-- ==== Sys2Proof/Machine/Step.lean ====
section
/-! DEFINITION. One step of the core. -/

namespace Sys2Proof.Machine

/-- One step (00_scope.md R14): fetch at the pc, decode, run the rule of the decoded instruction, which sets the pc. -/
def step (s : State) : Host.Outcome State Fault Refusal :=
  s.fetch fun w => s.decodeWord w fun i => exec i s

/-- The state with one 32-bit word, numbered as spec/opcode_table.json numbers it, loaded where the next step fetches
(log entry 8). Nothing else changes. -/
def State.withFetchWord (s : State) (nbits w : Nat) : State :=
  { s with imem := s.imem.load s.pc (BitVec.ofNat 32 (w % 2 ^ nbits)) }

end Sys2Proof.Machine
end

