/-! ### Data processing (section 2.1) -/

/-- 2.1 #4: rot is ignored. -/
theorem test_add_imm : after (step (start x32 0 0xE2821CFF [(2, 1)] [])) [1] = some (1, [0x100]) := by decide
/-- 2.1 #2: wraps. -/
theorem test_add_reg : after (step (start x32 0 0xE0813002 [(1, 0xFFFFFFFF), (2, 1)] [])) [3] = some (1, [0]) := by decide
/-- 2.1 #2 at XLEN = 64: does not wrap. -/
theorem test_add_reg_x64 :
    after (step (start x64 0 0xE0813002 [(1, 0xFFFFFFFF), (2, 1)] [])) [3] = some (1, [0x100000000]) := by decide
/-- 2.1 #7. -/
theorem test_sub_imm : after (step (start x32 0 0xE2421001 [(2, 0)] [])) [1] = some (1, [0xFFFFFFFF]) := by decide
/-- 2.1 #8: Rn minus Operand2. -/
theorem test_sub_reg : after (step (start x32 0 0xE0454006 [(5, 0xA), (6, 3)] [])) [4] = some (1, [7]) := by decide
/-- 2.1 #10. -/
theorem test_and_imm : after (step (start x32 0 0xE202100F [(2, 0x1234)] [])) [1] = some (1, [4]) := by decide
/-- 2.1 #11. -/
theorem test_and_reg :
    after (step (start x32 0 0xE0021003 [(2, 0xFF00FF00), (3, 0x0FF00FF0)] [])) [1] = some (1, [0x0F000F00]) := by decide
/-- 2.1 #29: S = 1 keeps the word from being NOP, and is ignored. -/
theorem test_and_reg_s : after (step (start x32 0 0xE0100000 [(0, 9)] [])) [0] = some (1, [9]) := by decide
/-- 2.1 #12. -/
theorem test_orr_imm : after (step (start x32 0 0xE3821080 [(2, 1)] [])) [1] = some (1, [0x81]) := by decide
/-- 2.1 #13. -/
theorem test_orr_reg : after (step (start x32 0 0xE1887009 [(8, 0xF0), (9, 0x0F)] [])) [7] = some (1, [0xFF]) := by decide
/-- 2.1 #14. -/
theorem test_eor_imm : after (step (start x32 0 0xE22110FF [(1, 0x0F)] [])) [1] = some (1, [0xF0]) := by decide
/-- 2.1 #15. -/
theorem test_eor_reg : after (step (start x32 0 0xE0221002 [(2, 0x1234)] [])) [1] = some (1, [0]) := by decide
/-- 2.1 #17: an ARM would load 0xFF00. -/
theorem test_mov_imm : after (step (start x32 0 0xE3A01CFF [(0, 7)] [])) [1] = some (1, [0xFF]) := by decide
/-- 2.1 #18. -/
theorem test_mov_reg : after (step (start x32 0 0xE1A02003 [(3, 0xDEADBEEF)] [])) [2] = some (1, [0xDEADBEEF]) := by decide
/-- 2.1 #22. -/
theorem test_cmp_imm : after (step (start x32 0 0xE3510003 [(1, 3)] [])) [0, 1] = some (1, [0, 3]) := by decide
/-- 2.1 #24: the fields are unused, 1111 among them. -/
theorem test_cmp_reg : after (step (start x32 0 0xE14F000F [] [])) [] = some (1, []) := by decide
/-- 2.1 #25. -/
theorem test_tst_imm : after (step (start x32 0 0xE3010001 [(1, 3)] [])) [0, 1] = some (1, [0, 3]) := by decide
/-- 2.1 #26: TST is not ADD. -/
theorem test_tst_reg : after (step (start x32 0 0xE1015002 [(1, 1), (2, 1), (5, 9)] [])) [5] = some (1, [9]) := by decide
/-- 2.1 #27, at the last word: the pc wraps (R28). -/
theorem test_nop : after (step (start x32 511 0xE0000000 [(0, 7)] [])) [0] = some (0, [7]) := by decide
/-- 2.1 #30, #31. -/
theorem test_r15 :
    refusal (step (start x32 0 0xE281F000 [(1, 1)] [])) = some .r15Operand ∧
    refusal (step (start x32 0 0xE28F1000 [] [])) = some .r15Operand := by decide
/-- 2.1 #20, #33, #34: words without a meaning. -/
theorem test_undecodable :
    refusal (step (start x32 0 0xE3A21001 [] [])) = some (.undecodable .reservedEncoding) ∧
    refusal (step (start x32 0 0xE3E01000 [] [])) = some (.undecodable .reservedEncoding) ∧
    refusal (step (start x32 0 0x02821005 [] [])) = some (.undecodable .condNotAlways) := by decide

/-! ### Shifts and SLT (section 2.2) -/

/-- 2.2 #3: a shift by XLEN gives 0. -/
theorem test_sll : after (step (start x32 0 0xE0C21003 [(2, 3), (3, 0x20)] [])) [1] = some (1, [0]) := by decide
/-- 2.2 #6: all three registers the same. -/
theorem test_sll_same : after (step (start x32 0 0xE0C11001 [(1, 2)] [])) [1] = some (1, [8]) := by decide
/-- 2.2 #13: zeros come in at the top. -/
theorem test_srl : after (step (start x32 0 0xE0E21003 [(2, 0xFFFFFFFF), (3, 4)] [])) [1] = some (1, [0x0FFFFFFF]) := by decide
/-- The amount is modulo 64, not modulo XLEN (R151). -/
theorem test_srl_amount : after (step (start x32 0 0xE0E21003 [(2, 0x1234), (3, 0x43)] [])) [1] = some (1, [0x246]) := by decide
/-- 2.2 #20: exact though the difference overflows. -/
theorem test_slt : after (step (start x32 0 0xE1621003 [(2, 0x80000000), (3, 0x7FFFFFFF)] [])) [1] = some (1, [1]) := by decide
/-- 2.2 #18 at XLEN = 64. -/
theorem test_slt_x64 : after (step (start x64 0 0xE1621003 [(2, 0xFFFFFFFF), (3, 1)] [])) [1] = some (1, [0]) := by decide
/-- 2.2 #9, #10. -/
theorem test_shift_forms :
    refusal (step (start x32 0 0xE0C21013 [] [])) = some (.undecodable .reservedEncoding) ∧
    refusal (step (start x32 0 0xE2C21001 [] [])) = some (.undecodable .shiftByOneNotSpecified) := by decide
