-- ==== Sys2Proof/Machine/Dispatch.lean ====
section
/-! DEFINITION. One arm for each constructor of `Instr`, each one direct call of its meaning. -/

namespace Sys2Proof.Machine

def exec (i : Instr) (s : State) : Host.Outcome State Fault Refusal :=
  match i with
  -- 40_load_store_transfer.md
  | .ldaIzx n => Sys2Proof.Machine.execLdaIzx n s
  | .ldaZp n => Sys2Proof.Machine.execLdaZp n s
  | .ldaImm n => Sys2Proof.Machine.execLdaImm n s
  | .ldaAbs w => Sys2Proof.Machine.execLdaAbs w s
  | .ldaIzy n => Sys2Proof.Machine.execLdaIzy n s
  | .ldaZpx n => Sys2Proof.Machine.execLdaZpx n s
  | .ldaAby w => Sys2Proof.Machine.execLdaAby w s
  | .ldaAbx w => Sys2Proof.Machine.execLdaAbx w s
  | .ldxImm n => Sys2Proof.Machine.execLdxImm n s
  | .ldxZp n => Sys2Proof.Machine.execLdxZp n s
  | .ldxAbs w => Sys2Proof.Machine.execLdxAbs w s
  | .ldxZpy n => Sys2Proof.Machine.execLdxZpy n s
  | .ldxAby w => Sys2Proof.Machine.execLdxAby w s
  | .ldyImm n => Sys2Proof.Machine.execLdyImm n s
  | .ldyZp n => Sys2Proof.Machine.execLdyZp n s
  | .ldyAbs w => Sys2Proof.Machine.execLdyAbs w s
  | .ldyZpx n => Sys2Proof.Machine.execLdyZpx n s
  | .ldyAbx w => Sys2Proof.Machine.execLdyAbx w s
  | .staIzx n => Sys2Proof.Machine.execStaIzx n s
  | .staZp n => Sys2Proof.Machine.execStaZp n s
  | .staAbs w => Sys2Proof.Machine.execStaAbs w s
  | .staIzy n => Sys2Proof.Machine.execStaIzy n s
  | .staZpx n => Sys2Proof.Machine.execStaZpx n s
  | .staAby w => Sys2Proof.Machine.execStaAby w s
  | .staAbx w => Sys2Proof.Machine.execStaAbx w s
  | .stxZp n => Sys2Proof.Machine.execStxZp n s
  | .stxAbs w => Sys2Proof.Machine.execStxAbs w s
  | .stxZpy n => Sys2Proof.Machine.execStxZpy n s
  | .styZp n => Sys2Proof.Machine.execStyZp n s
  | .styAbs w => Sys2Proof.Machine.execStyAbs w s
  | .styZpx n => Sys2Proof.Machine.execStyZpx n s
  | .tax => Sys2Proof.Machine.execTax s
  | .tay => Sys2Proof.Machine.execTay s
  | .txa => Sys2Proof.Machine.execTxa s
  | .tya => Sys2Proof.Machine.execTya s
  | .tsx => Sys2Proof.Machine.execTsx s
  | .txs => Sys2Proof.Machine.execTxs s
  -- 41_stack.md
  | .pha => Sys2Proof.Machine.execPha s
  | .php => Sys2Proof.Machine.execPhp s
  | .pla => Sys2Proof.Machine.execPla s
  | .plp => Sys2Proof.Machine.execPlp s
  -- 42_arithmetic.md
  | .adcIzx n => Sys2Proof.Machine.execAdcIzx n s
  | .adcZp n => Sys2Proof.Machine.execAdcZp n s
  | .adcImm n => Sys2Proof.Machine.execAdcImm n s
  | .adcAbs w => Sys2Proof.Machine.execAdcAbs w s
  | .adcIzy n => Sys2Proof.Machine.execAdcIzy n s
  | .adcZpx n => Sys2Proof.Machine.execAdcZpx n s
  | .adcAby w => Sys2Proof.Machine.execAdcAby w s
  | .adcAbx w => Sys2Proof.Machine.execAdcAbx w s
  | .sbcIzx n => Sys2Proof.Machine.execSbcIzx n s
  | .sbcZp n => Sys2Proof.Machine.execSbcZp n s
  | .sbcImm n => Sys2Proof.Machine.execSbcImm n s
  | .sbcAbs w => Sys2Proof.Machine.execSbcAbs w s
  | .sbcIzy n => Sys2Proof.Machine.execSbcIzy n s
  | .sbcZpx n => Sys2Proof.Machine.execSbcZpx n s
  | .sbcAby w => Sys2Proof.Machine.execSbcAby w s
  | .sbcAbx w => Sys2Proof.Machine.execSbcAbx w s
  | .cmpIzx n => Sys2Proof.Machine.execCmpIzx n s
  | .cmpZp n => Sys2Proof.Machine.execCmpZp n s
  | .cmpImm n => Sys2Proof.Machine.execCmpImm n s
  | .cmpAbs w => Sys2Proof.Machine.execCmpAbs w s
  | .cmpIzy n => Sys2Proof.Machine.execCmpIzy n s
  | .cmpZpx n => Sys2Proof.Machine.execCmpZpx n s
  | .cmpAby w => Sys2Proof.Machine.execCmpAby w s
  | .cmpAbx w => Sys2Proof.Machine.execCmpAbx w s
  | .cpxImm n => Sys2Proof.Machine.execCpxImm n s
  | .cpxZp n => Sys2Proof.Machine.execCpxZp n s
  | .cpxAbs w => Sys2Proof.Machine.execCpxAbs w s
  | .cpyImm n => Sys2Proof.Machine.execCpyImm n s
  | .cpyZp n => Sys2Proof.Machine.execCpyZp n s
  | .cpyAbs w => Sys2Proof.Machine.execCpyAbs w s
  | .incZp n => Sys2Proof.Machine.execIncZp n s
  | .incAbs w => Sys2Proof.Machine.execIncAbs w s
  | .incZpx n => Sys2Proof.Machine.execIncZpx n s
  | .incAbx w => Sys2Proof.Machine.execIncAbx w s
  | .decZp n => Sys2Proof.Machine.execDecZp n s
  | .decAbs w => Sys2Proof.Machine.execDecAbs w s
  | .decZpx n => Sys2Proof.Machine.execDecZpx n s
  | .decAbx w => Sys2Proof.Machine.execDecAbx w s
  | .inx => Sys2Proof.Machine.execInx s
  | .iny => Sys2Proof.Machine.execIny s
  | .dex => Sys2Proof.Machine.execDex s
  | .dey => Sys2Proof.Machine.execDey s
  -- 43_logic_shift.md
  | .andIzx n => Sys2Proof.Machine.execAndIzx n s
  | .andZp n => Sys2Proof.Machine.execAndZp n s
  | .andImm n => Sys2Proof.Machine.execAndImm n s
  | .andAbs w => Sys2Proof.Machine.execAndAbs w s
  | .andIzy n => Sys2Proof.Machine.execAndIzy n s
  | .andZpx n => Sys2Proof.Machine.execAndZpx n s
  | .andAby w => Sys2Proof.Machine.execAndAby w s
  | .andAbx w => Sys2Proof.Machine.execAndAbx w s
  | .oraIzx n => Sys2Proof.Machine.execOraIzx n s
  | .oraZp n => Sys2Proof.Machine.execOraZp n s
  | .oraImm n => Sys2Proof.Machine.execOraImm n s
  | .oraAbs w => Sys2Proof.Machine.execOraAbs w s
  | .oraIzy n => Sys2Proof.Machine.execOraIzy n s
  | .oraZpx n => Sys2Proof.Machine.execOraZpx n s
  | .oraAby w => Sys2Proof.Machine.execOraAby w s
  | .oraAbx w => Sys2Proof.Machine.execOraAbx w s
  | .eorIzx n => Sys2Proof.Machine.execEorIzx n s
  | .eorZp n => Sys2Proof.Machine.execEorZp n s
  | .eorImm n => Sys2Proof.Machine.execEorImm n s
  | .eorAbs w => Sys2Proof.Machine.execEorAbs w s
  | .eorIzy n => Sys2Proof.Machine.execEorIzy n s
  | .eorZpx n => Sys2Proof.Machine.execEorZpx n s
  | .eorAby w => Sys2Proof.Machine.execEorAby w s
  | .eorAbx w => Sys2Proof.Machine.execEorAbx w s
  | .bitZp n => Sys2Proof.Machine.execBitZp n s
  | .bitAbs w => Sys2Proof.Machine.execBitAbs w s
  | .aslZp n => Sys2Proof.Machine.execAslZp n s
  | .aslAcc => Sys2Proof.Machine.execAslAcc s
  | .aslAbs w => Sys2Proof.Machine.execAslAbs w s
  | .aslZpx n => Sys2Proof.Machine.execAslZpx n s
  | .aslAbx w => Sys2Proof.Machine.execAslAbx w s
  | .lsrZp n => Sys2Proof.Machine.execLsrZp n s
  | .lsrAcc => Sys2Proof.Machine.execLsrAcc s
  | .lsrAbs w => Sys2Proof.Machine.execLsrAbs w s
  | .lsrZpx n => Sys2Proof.Machine.execLsrZpx n s
  | .lsrAbx w => Sys2Proof.Machine.execLsrAbx w s
  | .rolZp n => Sys2Proof.Machine.execRolZp n s
  | .rolAcc => Sys2Proof.Machine.execRolAcc s
  | .rolAbs w => Sys2Proof.Machine.execRolAbs w s
  | .rolZpx n => Sys2Proof.Machine.execRolZpx n s
  | .rolAbx w => Sys2Proof.Machine.execRolAbx w s
  | .rorZp n => Sys2Proof.Machine.execRorZp n s
  | .rorAcc => Sys2Proof.Machine.execRorAcc s
  | .rorAbs w => Sys2Proof.Machine.execRorAbs w s
  | .rorZpx n => Sys2Proof.Machine.execRorZpx n s
  | .rorAbx w => Sys2Proof.Machine.execRorAbx w s
  -- 44_control.md
  | .bcc n => Sys2Proof.Machine.execBcc n s
  | .bcs n => Sys2Proof.Machine.execBcs n s
  | .beq n => Sys2Proof.Machine.execBeq n s
  | .bne n => Sys2Proof.Machine.execBne n s
  | .bmi n => Sys2Proof.Machine.execBmi n s
  | .bpl n => Sys2Proof.Machine.execBpl n s
  | .bvc n => Sys2Proof.Machine.execBvc n s
  | .bvs n => Sys2Proof.Machine.execBvs n s
  | .jmpAbs w => Sys2Proof.Machine.execJmpAbs w s
  | .jmpInd w => Sys2Proof.Machine.execJmpInd w s
  | .jsr w => Sys2Proof.Machine.execJsr w s
  | .rts => Sys2Proof.Machine.execRts s
  | .brk => Sys2Proof.Machine.execBrk s
  | .rti => Sys2Proof.Machine.execRti s
  -- 45_flags_misc.md
  | .clc => Sys2Proof.Machine.execClc s
  | .sec => Sys2Proof.Machine.execSec s
  | .cli => Sys2Proof.Machine.execCli s
  | .sei => Sys2Proof.Machine.execSei s
  | .cld => Sys2Proof.Machine.execCld s
  | .sed => Sys2Proof.Machine.execSed s
  | .clv => Sys2Proof.Machine.execClv s
  | .nop => Sys2Proof.Machine.execNop s

end Sys2Proof.Machine
end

(Work required):
Working through the records, copy each line in which the word "meaning" appears.

(Solved exercise):
/-- 2.1 #20, #33, #34: words without a meaning. -/
/-! DEFINITION. One arm for each constructor of `Instr`, each one direct call of its meaning. -/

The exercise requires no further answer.